Madame [D] [U] [F], épouse [N] et Monsieur [R] [N] seront déboutés de leur demande de paiement de la somme de 1.000 € au titre des dispositions de l’article 700 du Code de procédure civile.
PAR CES MOTIFS
Le Juge de l’Exécution, statuant publiquement et par décision contradictoire et en premier ressort,
DECLARE Madame [D] [U] [F], épouse [N], et Monsieur [R] [N], recevables en leur contestation de la saisie-attribution pratiquée par procès-verbal du 18 décembre 2023, dénoncée le 19 décembre 2023, à l’initiative de Madame [K] [C] entre les mains du CREDIT AGRICOLE BRIE PICARDIE.
DEBOUTE Madame [D] [U] [F], épouse [N], et Monsieur [R] [N], de leur demande de nullité et de mainlevée de la saisie-attribution pratiquée par procès-verbal du 18 décembre 2023 par Madame [K] [C] entre les mains du CREDIT AGRICOLE BRIE PICARDIE, dénoncée le 19 décembre 2023.
VALIDE la saisie-attribution pratiquée par procès-verbal du 18 décembre 2023 par Madame [K] [C] entre les mains du CREDIT AGRICOLE BRIE PICARDIE, dénoncée le 19 décembre 2023.

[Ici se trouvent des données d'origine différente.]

-- ==== Sys2Proof/Machine/State.lean ====
section
/-! DEFINITION. The state of one GZ-9601 module as plain data: the groups and teams resident on its cores, its memories and their metadata, its agents' tables, its engines, its fabric and its registers. -/

namespace Sys2Proof.Machine

/-- What stops the machine. -/
inductive Fault where
  /-- Raised by an event that names an object (a queue, an operation, an entry, a grid) which the module does not hold. Safe: the spec gives no such event an effect, and no run makes one. -/
  | noSuchObject
  deriving DecidableEq, Repr

/-- What has no meaning. -/
inductive Refusal where
  /-- Raised by an arm of exec whose instruction has no meaning yet, by the mnemonic of the table. Safe: nothing follows. -/
  | notModelled (mnemonic : String)
  deriving DecidableEq, Repr

/-- Why a lane is not runnable (R21). -/
inductive Wait where
  | run
  | exited
  /-- at the RJOIN of reconvergence entry e (R29) -/
  | rjoin (e : Nat)
  /-- at BAR b (R33) -/
  | bar (b : Nat)
  /-- held while arriving again at b; `again` says whether at BAR or BARA (R33) -/
  | barAgain (b : Nat) (atBar : Bool)
  /-- at BARW b (R33) -/
  | barw (b : Nat)
  /-- at CBAR b (R36) -/
  | cbar (b : Nat)
  /-- held while arriving again at CBAR b -/
  | cbarAgain (b : Nat)
  /-- at ORDW k (R41) -/
  | ordw (k : Nat)
  /-- on a handle: the operation that the lane waits for (R90) -/
  | handle (op : Nat)
  /-- parked on an absent scratchpad line by log entry e (R107) -/
  | parked (e : Nat)
  /-- parked at KEXT with the other lanes of its path, whose image, if it reads one, touches an absent line (R107, R339) -/
  | image (path : LaneMask) (addr : Option Nat)
  /-- stopped by a trap under policy 1, until RTRAP (R92, R354) -/
  | held
  deriving DecidableEq, Repr

/-- A latch chain in progress on a path (R64, R66). -/
structure Chain where
  first : DWord
  /-- members so far; 16 when the chain has committed with its 16th (R64) -/
  members : Nat
  /-- vector registers before the chain wrote them: key 32·register + lane, newest first -/
  undoV : List (Nat × Word)
  /-- predicates before the chain wrote them, by lane, newest first -/
  undoP : List (Nat × BitVec 16)
  flags : DWord
  deriving DecidableEq, Repr

/-- A path's bypass ring (R63): latch k of lane i at key 32·k + i. -/
structure Ring where
  mask : LaneMask
  vals : Tab DWord
  chain : Option Chain
  deriving DecidableEq, Repr

/-- A group's registers and path state (R87 to R91). -/
structure Group where
  /-- vector registers, key 32·register + lane (R87) -/
  v : Tab Word
  /-- scalar registers (R87) -/
  sr : Tab DWord
  /-- predicates p0 to p14 by lane; bit 15 stays zero (R87) -/
  p : Tab (BitVec 16)
  /-- handles' operation tags, key 16·lane + handle; 0 is idle (R87, R90) -/
  h : Tab Nat
  /-- handles whose operation's failure has been reported, so that they are complete (R90), by the same key -/
  told : Tab Bool
  /-- program counters by lane (R7) -/
  pc : Tab DWord
  /-- why a lane does not run (R21) -/
  wait : Tab Wait
  /-- innermost reconvergence entry by lane, plus one; 0 for none (R27) -/
  inner : Tab Nat
  /-- RETIRED by lane (R88) -/
  retired : Tab Nat
  rings : List Ring
  /-- STATUS (R89) -/
  status : DWord
  /-- outstanding event marks of COPY, KILN, ATOMNR, FABRIC, oldest first (R91) -/
  ctr : Tab (List Nat)
  /-- greatest performed time of the lane's own stores (R137) -/
  storeP : Tab Nat
  /-- greatest performed time plus ε(scope) of the lane's own atomics (R137) -/
  atomP : Tab Nat
  /-- greatest performed time of the lane's stores and atomics that device d performed (R155): key 1,024·lane + d -/
  farP : Tab Nat
  /-- marked as spinning (R39) -/
  yieldMark : Bool
  /-- the first cycle in which YIELD's exclusion has ended (R39) -/
  yieldUntil : Nat
  /-- the first cycle in which a causal trial's hold has ended (R276) -/
  trialUntil : Nat
  /-- issued outside the trial's range in this quantum (R276) -/
  trialOut : Bool
  /-- lowest lane, plus one, of the path that issued last (R280) -/
  rot : Nat
  deriving DecidableEq, Repr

DIT que sur signification du présent jugement, le tiers saisi pourra se libérer s’il y a lieu des sommes saisies-attribuées entre les mains du Commissaire de justice poursuivant.
DEBOUTE Madame [D] [U] [F], épouse [N], de sa demande de paiement de la somme de 500 € à titre de dommages et intérêts en réparation de son préjudice.
DEBOUTE Madame [D] [U] [F], épouse [N], et Monsieur [R] [N], de leurs demandes au titre des dispositions de l’article 700 du Code de procédure civile.
CONDAMNE Monsieur [R] [N] à payer à Madame [K] [C] la somme de 750 € sur le fondement de l’article 700 du Code de procédure civile.
DEBOUTE Madame [K] [C] de sa demande de condamnation de Madame [D] [U] [F], épouse [N], sur le fondement de l’article 700 du Code de procédure civile.
CONDAMNE Monsieur [R] [N] aux entiers dépens de l’instance.
DEBOUTE Madame [K] [C] de sa demande de condamnation de Madame [D] [U] [F], épouse [N], aux dépens.
DEBOUTE les parties de leurs demandes plus amples ou contraires au présent dispositif.